The visit to the Minster completed, George and I went for a long walk through the driving rain out to Beverley racecourse and then returned, about an hour later, to the centre of the town. There seemed to be about 25 tea rooms in which to find suitable refreshment and to dry out. We chose one on Ladygate where, seated at an upper-floor table, were Mr and Mrs Prep-School. Almost inevitably, after George and I had rested for another hour and decided to take the long sweep past the Minster on the way back to the station, we met the same couple coming in the opposite direction.
It goes without saying that, back at the hotel, the man from Derbyshire was sitting in the hotel lobby with his parents.

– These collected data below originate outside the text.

theorem State.tempsShown_fields (s : State) (temps : List Int) {d : Nat} (hd : d < 4) : let t := s.tempsShown temps
    t.fget F.pwrTempNow d = unsigned 16 (temps.getD d 0) ∧ signed 16 (t.fget F.pwrTempNow d) ≤ signed 16 (t.fget F.pwrTempPeak d) ∧
      signed 16 (s.fget F.pwrTempPeak d) ≤ signed 16 (t.fget F.pwrTempPeak d) := by
  obtain ⟨before, after, hsplit, hbefore, hafter⟩ : ∃ before after, List.range 4 = before ++ d :: after ∧ d ∉ before ∧ d ∉ after :=
    ⟨List.range d, List.range' (d + 1) (3 - d), by interval_cases d <;> rfl, by simp, by simp⟩
  obtain ⟨u, hu⟩ : ∃ u, u = before.foldl (fun (s : State) k => s.setTemp k (temps.getD k 0)) s := ⟨_, rfl⟩
  have hold : u.rget .pwrTemp d = s.rget .pwrTemp d := hu ▸ State.foldl_setTemp_other _ before hbefore s
  have hnew : (s.tempsShown temps).rget .pwrTemp d = (u.setTemp d (temps.getD d 0)).rget .pwrTemp d := by
    rw [State.tempsShown, hsplit, List.foldl_append, ← hu]
    exact State.foldl_setTemp_other _ after hafter _
  have hset := u.setTemp_fields d (temps.getD d 0)
  simp only [State.fget, F.pwrTempNow, F.pwrTempPeak, hold, hnew] at hset ⊢
  exact hset

/-! ## The end of service (R595) -/

theorem State.endsService_records (hnone : s.cfs.ended = none) (cause d : Nat) : (s.endsService cause d).cfs.ended = some (cause, d) := by
  rw [State.endsService, if_neg (by simp [hnone]), (State.flag_within _ _).parts .cfs (by decide), State.event, State.setCfs_cfs, State.setCfs_cfs]

theorem State.endsService_onlyParts (s : State) (cause d : Nat) : s.OnlyParts (s.endsService cause d) [.regs, .host, .cfs] := by
  rw [State.endsService]
  split
  · exact .refl s _
  · refine State.OnlyParts.trans ?_ ((State.flag_within _ _).parts.mono (by decide))
    simp [State.event, State.onlyParts_iff]

theorem State.endsService_ended (s : State) (cause d : Nat) : (s.endsService cause d).cfs.ended.isSome = true := by
  cases h : s.cfs.ended with
  | none => rw [State.endsService_records h]; rfl
  | some x => rw [State.endsService, if_pos (by rw [h]; rfl), h]; rfl

/-- The module stops in phase 6, with the cause and the first die. -/
def State.serviceEnded (s : State) (cause : Nat) (dies : List Nat) : State :=
  (((s.endsService cause (dies.headD 0)).setPhase 6).fset F.pwrBootEndCause 0 cause).fset F.pwrBootEndDie 0 (dies.headD 0)

theorem State.endService_eq (s : State) (cause : Nat) (dies : List Nat) : s.endService cause dies =
    (let v := if s.flushes then (s.serviceEnded cause dies).endFlush dies else s.serviceEnded cause dies
     (v.setHost { v.host with memoryActive := false, cmds := v.host.cmds.filter (fun e => e.2.decided) }).stopWork) := rfl

theorem State.serviceEnded_stopped (s : State) {cause : Nat} (hcause : cause < 8) {dies : List Nat} (hdie : dies.headD 0 < 4) :
    let u := s.serviceEnded cause dies
    u.fget F.pwrBootPhase 0 = 6 ∧ u.fget F.pwrBootEndCause 0 = cause ∧ u.fget F.pwrBootEndDie 0 = dies.headD 0 ∧
      u.power = { s.power with faultLow := true } ∧ u.cfs.ended.isSome = true ∧ s.OnlyParts u [.regs, .host, .cfs, .power] := by
  have hparts := s.endsService_onlyParts cause (dies.headD 0)
  have hphase := (s.endsService cause (dies.headD 0)).setPhase_within 6
  intro u
  simp only [u, State.serviceEnded]
  refine ⟨?_, ?_, ?_, ?_, ?_, ?_⟩
  · rw [State.fget_fset_of_apart _ _ _ _ (by decide), State.fget_fset_of_apart _ _ _ _ (by decide), State.setPhase_phase _ (by decide)]
  · rw [State.fget_fset_of_apart _ _ _ _ (by decide), State.fget_fset_same _ _ _ _ (by decide)]
    exact Nat.mod_eq_of_lt hcause
  · rw [State.fget_fset_same _ _ _ _ (by decide)]
    exact Nat.mod_eq_of_lt hdie
  · rw [State.fset_power, State.fset_power, State.setPhase_power, hparts .power (by decide)]
    rfl
  · rw [State.fset_cfs, State.fset_cfs, hphase.parts .cfs (by decide), State.endsService_ended]
  · exact (((hparts.mono (by decide)).trans (hphase.parts.mono (by decide))).next (State.fset_onlyParts _ _ _ _)).next
      (State.fset_onlyParts _ _ _ _)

Perhaps these opportunities for acquaintance and re-acquaintance take place all the time and we simply don’t notice them. (I reported in Still An Ordinary Spectator of a similar experience with a neighbouring spectator at a Leeds Rhinos/Castleford Tigers Super League match in 2014, who on the following lunchtime sat down at the adjoining table in the café at LeedsCityArtGallery). It could be that the element of chance is not in the encounter itself, but in the ability to recognise it when it occurs.
For the county cricketers of Yorkshire and Essex, the opportunities for re-acquaintance are already mapped out. At present, the respective directions of travel are clearly evident: for one, the look over the shoulder to the relegation places; for the other the progress towards a Championship pennant. The final 4-day match of the season is Essex versus Yorkshire at Chelmsford.